══ The records

/-- Rows of block span1. -/
def span1Rows : List Row := [
  ⟨0x8, 1, 1, 8, 0, 10000, .u32, .rw, 4096, .full, false⟩,
  ⟨0x8, 1, 9, 9, 0, 10000, .u32, .rw, 65536, .full, true⟩,
  ⟨0x9, 1, 1, 7, 0, 10000, .i32, .rws, 0, .full, false⟩,
  ⟨0xA, 1, 1, 7, 0, 10000, .i32, .rws, 2147483647, .full, false⟩,
  ⟨0xB, 1, 1, 16, 0, 10000, .u32, .rw, 4294967295, .full, false⟩,
  ⟨0xC, 1, 1, 1, 0, 10000, .u16, .rw, 64, .full, false⟩,
  ⟨0xC, 1, 2, 2, 0, 10000, .u8, .rw, 2, .full, false⟩,
  ⟨0xC, 1, 3, 3, 0, 10000, .u8, .rw, 4, .full, false⟩,
  ⟨0xD, 1, 1, 1, 0, 10000, .u8, .wo, 0, .full, false⟩,
  ⟨0xD, 1, 2, 2, 0, 10000, .u8, .ro, 0, .full, false⟩,
  ⟨0xD, 1, 3, 3, 0, 10000, .u16, .rw, 0, .sticky 0x1FE, false⟩,
  ⟨0xD, 1, 4, 4, 0, 10000, .u8, .ro, 0, .full, false⟩,
  ⟨0xE, 1, 1, 7, 0, 10000, .i32, .ro, 0, .full, false⟩,
  ⟨0xF, 1, 1, 8, 0, 10000, .i32, .ro, 0, .full, false⟩]

/-- Rows of block span2. -/
def span2Rows : List Row := [
  ⟨0x10, 1, 1, 8, 0, 10000, .i64, .ro, 0, .full, false⟩,
  ⟨0x11, 1, 1, 16, 0, 10000, .i32, .ro, 0, .full, false⟩,
  ⟨0x12, 1, 1, 16, 0, 10000, .i32, .ro, 0, .full, false⟩,
  ⟨0x13, 1, 1, 8, 0, 10000, .i64, .ro, 0, .full, false⟩]

end Dict

end Sys2Proof.Machine
end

════

Task description: Nothing but the lines from the one with "def span2Rows : List" through the final line of the data above should be output, exactly as written.

Solution to the problem:
def span2Rows : List Row := [
  ⟨0x10, 1, 1, 8, 0, 10000, .i64, .ro, 0, .full, false⟩,
  ⟨0x11, 1, 1, 16, 0, 10000, .i32, .ro, 0, .full, false⟩,
  ⟨0x12, 1, 1, 16, 0, 10000, .i32, .ro, 0, .full, false⟩,
  ⟨0x13, 1, 1, 8, 0, 10000, .i64, .ro, 0, .full, false⟩]

end Dict

end Sys2Proof.Machine
end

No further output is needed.